The main records to which he tried to link oral pedigrees were the census returns, which are theoretically complete. Onto this dual peg, Bill could then hang any other information available – civil registration, parochial registers and so on. The results are astonishing – over 10,500 pedigree sheets, each neatly drawn out in immaculate handwriting, covering all the families of the islands of the Outer Hebrides (Harris, Lewis, Barra, North and South Uist and the smaller associated islands). As the 1851 census includes the elderly, many of these pedigrees go back to the late 1700s.

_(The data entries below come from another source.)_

-- ==== Sys2Proof/Certificates/Slice0/Obligations.lean ====
section
/-! DEFINITION. The statements about the model for the provers, from the numbered rules of spec/. In a
statement about `exec`, PC is already pc0 + 2 as in the spec's pseudocode (30_encoding.md R70; log 2), so
pc0 is `s.pc - 2`. -/

namespace Sys2Proof.Statement

open Sys2Proof.Machine

/-! ## The words of the statements -/

/-- The elements of the state, by name. -/
inductive Elem where
  | v | i | pc | sp | stack | dt | st | key | fb | mem | wait | wreg | halt | err | cfg | draws | schedule
  | host | turns
  deriving DecidableEq, Repr

/-- An element is the same in two states; of memory, every byte reads the same. -/
def Same (e : Elem) (s t : State) : Prop :=
  match e with
  | .v => ∀ r, t.reg r = s.reg r
  | .i => t.i = s.i
  | .pc => t.pc = s.pc
  | .sp => t.sp = s.sp
  | .stack => t.stack = s.stack
  | .dt => t.dt = s.dt
  | .st => t.st = s.st
  | .key => t.key = s.key
  | .fb => t.fb = s.fb
  | .mem => ∀ a, t.readByte a = s.readByte a
  | .wait => t.wait = s.wait
  | .wreg => t.wreg = s.wreg
  | .halt => t.halt = s.halt
  | .err => t.err = s.err
  | .cfg => t.cfg = s.cfg
  | .draws => t.draws = s.draws
  | .schedule => t.schedule = s.schedule
  | .host => t.host = s.host
  | .turns => t.turns = s.turns

/-- The frame: everything but the elements listed is unchanged from `s` to `t`. -/
def OnlyChanges (es : List Elem) (s t : State) : Prop := ∀ e, e ∉ es → Same e s t

/-- Of the registers, only `x` may differ. -/
def OnlyReg (x : Reg) (s t : State) : Prop := ∀ r, r ≠ x → t.reg r = s.reg r

/-- Of the registers, only `x` and VF may differ. -/
def OnlyRegAndFlag (x : Reg) (s t : State) : Prop := ∀ r, r ≠ x → r ≠ VF → t.reg r = s.reg r

/-- `t` is `s` halted by the fault `f`: HALT = 1, ERR = (f, op, pc0), PC = pc0, and nothing else
(60_exceptions.md R167). -/
def HaltedBy (s t : State) (f : Fault) (op pc0 : Word) : Prop :=
  t.halt = true ∧ t.err = ⟨some f, op, pc0⟩ ∧ t.pc = pc0 ∧ OnlyChanges [.pc, .halt, .err] s t

/-- `w` is the word of `i`, both ways. -/
def EncodedAs (i : Instr) (w : Nat) : Prop :=
  decode (BitVec.ofNat 16 w) = .ok i ∧ encode i = BitVec.ofNat 16 w

/-- The word that the two bytes at `a` and `a + 1` form, the first the high one. -/
def wordAt (s : State) (a : Nat) : Word :=
  BitVec.ofNat 16 (256 * (s.readByte a).toNat + (s.readByte (a + 1)).toNat)

/-- Memory is in canonical form, an invariant of the machine (`InvariantKeptByEveryStep`). -/
def MemOk (s : State) : Prop := Memory.wf s.cfg.font s.mem = true

/-- One instruction after another, each with PC advanced past it first. -/
def runInstrs (is : List Instr) (s : State) : Result :=
  match is with
  | [] => .next s
  | i :: rest =>
    match exec i { s with pc := s.pc + 2 } with
    | .next t => runInstrs rest t
    | .fault f => .fault f
    | .refused r => .refused r

end Sys2Proof.Statement

open Sys2Proof Sys2Proof.Machine Sys2Proof.Statement

/-! ## Encoding and decoding (30_encoding.md) -/

/-- Words and their instructions as 95_test_vectors.md 2.8 lists them. A sanity statement. -/
def Obligations.DecodesWordsOfTheSpec : Prop :=
  decode 0x00E0 = .ok .cls ∧ decode 0x00EE = .ok .ret ∧ decode 0x1ABC = .ok (.jp 0xABC) ∧
  decode 0x3A42 = .ok (.seByte 0xA 0x42) ∧ decode 0x8AB4 = .ok (.addReg 0xA 0xB) ∧
  decode 0x8ABE = .ok (.shl 0xA 0xB) ∧ decode 0xD125 = .ok (.drw 1 2 5) ∧
  decode 0xE5A1 = .ok (.sknp 5) ∧ decode 0xF533 = .ok (.ldBVx 5) ∧ decode 0xF51E = .ok (.addIVx 5) ∧
  decode 0xF51F = .error (.unknownOpcode 0xF51F) ∧ decode 0x5AB1 = .error (.unknownOpcode 0x5AB1)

Bill’s main clients (he makes his information available for a very modest fee) are descendants of the islands’ many late eighteenth- and nineteenth-century emigrants. Some Lewis and Harris sheep farmers went as far as the Falkland Islands and Patagonia, but most Lewis people went to eastern Quebec and Bruce County, Ontario, later ones making for the Gaelic-speaking areas already colonized by their kin, whilst Uist and Harris people set sail for Cape Breton and Prince Edward Island, and from 1850s onwards to Australia. Judging by where they settled, Bill often has a head start working out where they would have originated. Sometimes there are clues in the emigrant communities, reminding us that our ancestors lived in extended families, and that we should always look beyond the narrow confines of our direct ancestral lines. Thus, MacDonalds on their own may be fairly ubiquitous, but MacDonalds mixed with Steeles indicate migrants from South Uist (where the surname was adopted by a group of MacLeans who wanted to disguise their identity from some vengeful Campbells: they chose Steele simply as it was the boat’s skipper’s surname).